I try to clench my fingers, but I can’t move them. I want to wrap my hands around his throat and choke the life out of him for saying the words. I grit my teeth, wanting to tell him exactly what I’d do to him if he ever laid a hand on her, but the words don’t come.
Footsteps echo through the room.
“You aren’t going to be able to break him like that.” This voice is new to me. “He’s too conditioned. Maybe once the drugs are out of his system, but that will be weeks.”
“We don’t have that kind of time,” the leader with the accent says. “We need information, and he’s got it in his head.”
“Is there something we can do to flush his system?” It’s the voice of the man who hammered nails into my legs.
“No, but maybe we can interfere with the implants,” the new voice says.
“How?”
“Get Errol in here.”
For a few minutes, no one says anything. There are no questions and no added pain. I focus on my breaths, counting each one as I try to slow down the autonomic systems in my body and relax myself.
Errol. He had to have meant Errol Spat, the man I had been sent to bring back to the Mills Conglomerate base. He’s here, and they’re bringing him to me.
A hundred possible ways of escaping and bringing Errol Spat back with me run though my head, each less plausible than the last. I have no advantage now, but I will find it eventually. I will find it and exploit it.
Unless they kill me first.
Footsteps off in the distance get louder.
“So, this is the product of my life’s work?” The footsteps approach the side of the platform, and a face looms over me, partially blocking the light. I try to focus on his features, but all I can really make out are dark eyes and a long moustache that curves around his mouth.
“Proud of yourself?” the leader asks. His condescending tone is ignored.
“Looks like it’s all working as planned,” Spat says. “I assume he hasn’t said a word.”
“Got some screams out of him but only when we hooked him up to the car battery.” I feel a hand on my thigh, near one of the nails. He taps it with his finger, and I flinch.
“There’s no way that’s going to work,” Spat says. “You see, the implants are designed for just this kind of thing. As soon as the system recognizes the body is being harmed—tortured—it shuts down his verbal output. He literally can’t talk to you. Run current through him, and the system gets overloaded, so you’ll get some screams out of him, but you’ll never get any intel.”

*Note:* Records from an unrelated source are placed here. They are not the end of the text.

variable {bare : List (Range × Nat)} (hpin : op c.body 2 1 = 1) (hallowed : d.remoteRefused sp.1 sp.2.1 sp.2.2 = none)
  (hhere : d.remoteAway sp.1 sp.2.1 sp.2.2 = []) (hbare : bare = d.bareMapped sp.1 sp.2.1 sp.2.2)
  (hfits : d.pinFits ((pgs.zip under).filterMap fun x => if x.1.2.pinned || x.1.2.pinNext then none else some x.2) bare.length = true)
  (hroom : bare.length + (pgs.filter fun x => x.2.inExt).length ≤ d.mereFree)
include hpin hallowed hhere hbare hfits hroom

/-- A pin within the limits waits for moves just when a page of it is in an extent, has no overlay or must move first (04 R105). -/
theorem hint_pinned :
    hint c d =
      if (!bare.isEmpty || under.any fun e => e.2.inExt || e.2.pinNext) = true then
        .more ((hintPlaced d c.body sp under).setLak fun l => { l with
          homes := l.homes ++ [⟨c.seq, sp.1, sp.2.1, sp.2.2, c.cls, [], true, le 8 (hintChanged pgs under + bare.length)⟩] })
      else .done stOk (le 8 (hintChanged pgs under + bare.length)) (hintPlaced d c.body sp under) := by
  have hlack : ¬ d.mereFree < bare.length + (pgs.filter fun x => x.2.inExt).length := Nat.not_lt.mpr hroom
  subst hbare
  subst hunder hpgs hsp
  refine (guards_pass d _ hcheck).trans ?_
  simp only [hpin] at hfits
  simp only [hpin, hallowed, hhere, hfits, hlack, if_true, decide_true, decide_false, Bool.not_true, Bool.and_false, Bool.true_and,
    Bool.false_eq_true, if_false, List.isEmpty_nil, Dev.ok]

end

/-- Settles O7: each command passes its checks, and its operands pick what changes. -/
theorem compositionsChange : Obligations.CompositionsChange := by
  refine ⟨?compose, ?removed, ?hostAttached, ?remote, ?get, ?toWell, ?unpinned, ?pinned, ?homing⟩
  case compose =>
    rintro ring _ s c new m d ⟨htake, rfl, hcommon⟩ hcheck hnew hm hroom hcharge
    exact onCmd_more ⟨htake, rfl, hcommon⟩ (compose_staged hcheck hnew hm hroom hcharge)
  case removed =>
    rintro ring _ s c ⟨⟨htake, rfl, hcommon⟩, hstart⟩ hcheck htype
    exact (execMemberSet_eq_onCmd ..).trans (onCmd_done ⟨⟨htake, rfl, hcommon⟩, hstart⟩ (memberSet_removed hcheck htype))
  case hostAttached =>
    rintro ring _ s c ⟨⟨htake, rfl, hcommon⟩, hstart⟩ hcheck htype
    exact (execMemberSet_eq_onCmd ..).trans (onCmd_done ⟨⟨htake, rfl, hcommon⟩, hstart⟩ (memberSet_hostAttached hcheck htype))
  case remote =>
    rintro ring _ s c ⟨⟨htake, rfl, hcommon⟩, hstart⟩ hcheck htype hup
    exact (execMemberSet_eq_onCmd ..).trans (onCmd_done ⟨⟨htake, rfl, hcommon⟩, hstart⟩ (memberSet_remoteConnected hcheck htype hup))
  case get =>
    rintro ring _ s c m d ⟨⟨htake, rfl, hcommon⟩, hstart⟩ howner hrsv halign hm hepoch hhost hcharge
    exact onCmd_done ⟨⟨htake, rfl, hcommon⟩, hstart⟩ (composeGet_accepted howner hrsv halign hm hepoch hhost hcharge)
  case toWell =>
    rintro ring _ s c ⟨htake, rfl, hcommon⟩ hcheck hwell
    exact onCmd_more ⟨htake, rfl, hcommon⟩ (sealCmd_well hcheck hwell)
  case unpinned =>
    rintro ring _ s c sp pgs under ⟨⟨htake, rfl, hcommon⟩, hstart⟩ hcheck hpin hsp hpgs hunder
    exact onCmd_done ⟨⟨htake, rfl, hcommon⟩, hstart⟩ (hint_unpinned hcheck hsp hpgs hunder hpin)
  case pinned =>
    rintro ring _ s c sp pgs under bare ⟨⟨htake, rfl, hcommon⟩, hstart⟩ hcheck hsp hpgs hunder hpin hallowed hhere hbare hfits hroom hfixed
    exact onCmd_done ⟨⟨htake, rfl, hcommon⟩, hstart⟩
      ((hint_pinned hcheck hsp hpgs hunder hpin hallowed hhere hbare hfits hroom).trans (if_neg (Bool.eq_false_iff.mp hfixed)))
  case homing =>
    rintro ring _ s c sp pgs under bare ⟨htake, rfl, hcommon⟩ hcheck hsp hpgs hunder hpin hallowed hhere hbare hfits hroom hmoves
    exact onCmd_more ⟨htake, rfl, hcommon⟩
      ((hint_pinned hcheck hsp hpgs hunder hpin hallowed hhere hbare hfits hroom).trans (if_pos hmoves))
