-- ==== Sys2Proof/Certificates/Slice0/Obligations.lean ====
section
/-! DEFINITION. The statements for the provers. A docstring names the rules of spec/ a statement rests on
and the assumption log's entries where it says what the model chose. -/

section

open Sys2Proof Sys2Proof.Machine

/-! ### Encoding -/

/-- Words written out from the spec's vectors (95_test_vectors.md V10 to V26, P1 to P5) and the opcode map
(R116, R117) decode to the instructions they stand for. -/
def Obligations.SampleWordsDecode : Prop :=
  decodeTableWord 32 0x0010006D = some (.callDisp24 0x000010#24) ∧
  decodeTableWord 16 0xFE5C = some (.callDisp8 0xFE#8) ∧
  decodeTableWord 32 0x0180000D = some .ret ∧
  decodeTableWord 32 0x00200061 = some (.fcallDisp24 0x000020#24) ∧
  decodeTableWord 16 0x7000 = some .fret16 ∧
  decodeTableWord 32 0x0240000D = some .rslcx ∧
  decodeTableWord 32 0x09804049 = some (.stlcxBo 4 0#10) ∧
  decodeTableWord 32 0x000050AD = some (.bisrConst9 5#9) ∧
  decodeTableWord 32 0x0FE380CD = some (.mtcr 0xFE38#16 0) ∧
  decodeTableWord 32 0x2FE2C04D = some (.mfcr 2 0xFE2C#16) ∧
  decodeTableWord 32 0x008030AD = some (.syscall 3#9)

/-- Every well-formed instruction decodes from its encoding, whatever bytes follow (R110 to R117). -/
def Obligations.DecodeInvertsEncode : Prop :=
  ∀ (i : Instr) (rest : List Byte), i.wf = true → decode (encode i ++ rest) = .ok (i, rest)

/-- What the decoder accepts is a well-formed instruction and its one encoding, so an unused bit that is
set is refused (R119 (a), (b), D20). -/
def Obligations.EncodeInvertsDecode : Prop :=
  ∀ (bytes rest : List Byte) (i : Instr), decode bytes = .ok (i, rest) →
    i.wf = true ∧ bytes = encode i ++ rest

/-- Every word of the SYS group that spells an out-of-scope member is refused by that member's name,
whatever its other bits are (R118, R119 (c)). -/
def Obligations.OutOfScopeSystemWordsRefusedByName : Prop :=
  ∀ w : Word, w.extractLsb' 0 8 = 0x0D#8 →
    (w.extractLsb' 22 6 = 0x00#6 → decode32 w = .error (.outOfScope "NOP")) ∧
    (w.extractLsb' 22 6 = 0x04#6 → decode32 w = .error (.outOfScope "DEBUG")) ∧
    (w.extractLsb' 22 6 = 0x0E#6 → decode32 w = .error (.outOfScope "RESTORE D[a]")) ∧
    (w.extractLsb' 22 6 = 0x0F#6 → decode32 w = .error (.outOfScope "DISABLE D[a]")) ∧
    (w.extractLsb' 22 6 = 0x12#6 → decode32 w = .error (.outOfScope "DSYNC")) ∧
    (w.extractLsb' 22 6 = 0x14#6 → decode32 w = .error (.outOfScope "TRAPV")) ∧
    (w.extractLsb' 22 6 = 0x15#6 → decode32 w = .error (.outOfScope "TRAPSV")) ∧
    (w.extractLsb' 22 6 = 0x16#6 → decode32 w = .error (.outOfScope "WAIT"))

/-! ### Operands, fields and registers -/

/-- `CsaEA` places segment and offset as R83 says, is 64-byte aligned (R84), and is undone by R83's inverse
on every address that is a CSA's. -/
def Obligations.ContextAddressAlignedAndInvertible : Prop :=
  (∀ p : BitVec 20,
    (csaEA p).extractLsb' 28 4 = p.extractLsb' 16 4 ∧ (csaEA p).extractLsb' 22 6 = 0#6 ∧
    (csaEA p).extractLsb' 6 16 = p.extractLsb' 0 16 ∧ (csaEA p).extractLsb' 0 6 = 0#6) ∧
  (∀ a : Word, a.extractLsb' 22 6 = 0#6 → a.extractLsb' 0 6 = 0#6 →
    csaEA (a.extractLsb' 28 4 ++ a.extractLsb' 6 16) = a)

/-- The relative targets are the instruction's own address plus twice the signed displacement, modulo 2^32,
and even where pc is (R114, R34, D21). -/
def Obligations.RelativeTargetsCountHalfwords : Prop :=
  (∀ (pc : Word) (d : BitVec 24), relTarget24 pc d = BitVec.ofInt 32 (pc.toNat + 2 * d.toInt)) ∧
  (∀ (pc : Word) (d : BitVec 8), relTarget8 pc d = BitVec.ofInt 32 (pc.toNat + 2 * d.toInt)) ∧
  (∀ (pc : Word) (d : BitVec 24), pc.getLsbD 0 = false → (relTarget24 pc d).getLsbD 0 = false) ∧
  (∀ (pc : Word) (d : BitVec 8), pc.getLsbD 0 = false → (relTarget8 pc d).getLsbD 0 = false)

/-- The absolute target, the absolute effective address, the base plus offset address and the target taken
from a register, field by field (R114, R149, D19). -/
def Obligations.AbsoluteFormsPlaceTheirFields : Prop :=
  (∀ d : BitVec 24, (absTarget24 d).extractLsb' 28 4 = d.extractLsb' 20 4 ∧
    (absTarget24 d).extractLsb' 21 7 = 0#7 ∧ (absTarget24 d).extractLsb' 1 20 = d.extractLsb' 0 20 ∧
    (absTarget24 d).getLsbD 0 = false) ∧
  (∀ off : BitVec 18, (absEA off).extractLsb' 28 4 = off.extractLsb' 14 4 ∧
    (absEA off).extractLsb' 14 14 = 0#14 ∧ (absEA off).extractLsb' 0 14 = off.extractLsb' 0 14) ∧
  (∀ (base : Word) (off : BitVec 10), baseEA base off = BitVec.ofInt 32 (base.toNat + off.toInt)) ∧
  (∀ (v : Word) (j : Nat), (regTarget v).getLsbD j = (v.getLsbD j && j != 0))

“You built him,” the leader says. “You tell me how to break him.”
“No, no—let’s get this straight,” Spat says. “I didn’t build him. I designed the cybernetic implants and the interface between them and the implants placed around his body. It’s the doctors who link them up to his brain and administer the drug treatments that are the real builders. I can only tell you about the interface and the programming. I’m a tech, assholes, not a doctor.”
“So, what do we do? Take the implants out and run them through the computer?”
“If you want to kill him, sure—go for it. I’m pretty sure Merle was hoping to get him to turn though. Does he even know what you fuckers are doing out here?”
“He hasn’t arrived yet.”
“You don’t have any authority here, Spat. Don’t get shitty with me.”
“I’m just telling you how it is.” There’s a long pause before he speaks again. “Let me give something a try.”
He places an interface disk to the side of my head. Though Riley has done this several times, the intent was always to add information. Whatever this man is doing, it’s not the same. Instead of bright flashes of information inside of my head, I sense a dull whirring and a brief vibration through my brain.
“Weird,” Errol says.
“What’s weird?”
“This doesn’t look right. Something’s fucked up.”
I shift my eyes to the right as much as I can. With the light in my eyes, I can’t see much other than shadows, but it looks like Spat is holding a hand-held computer. I hear him tap at the screen. He adjusts the disk behind my ear and then taps again.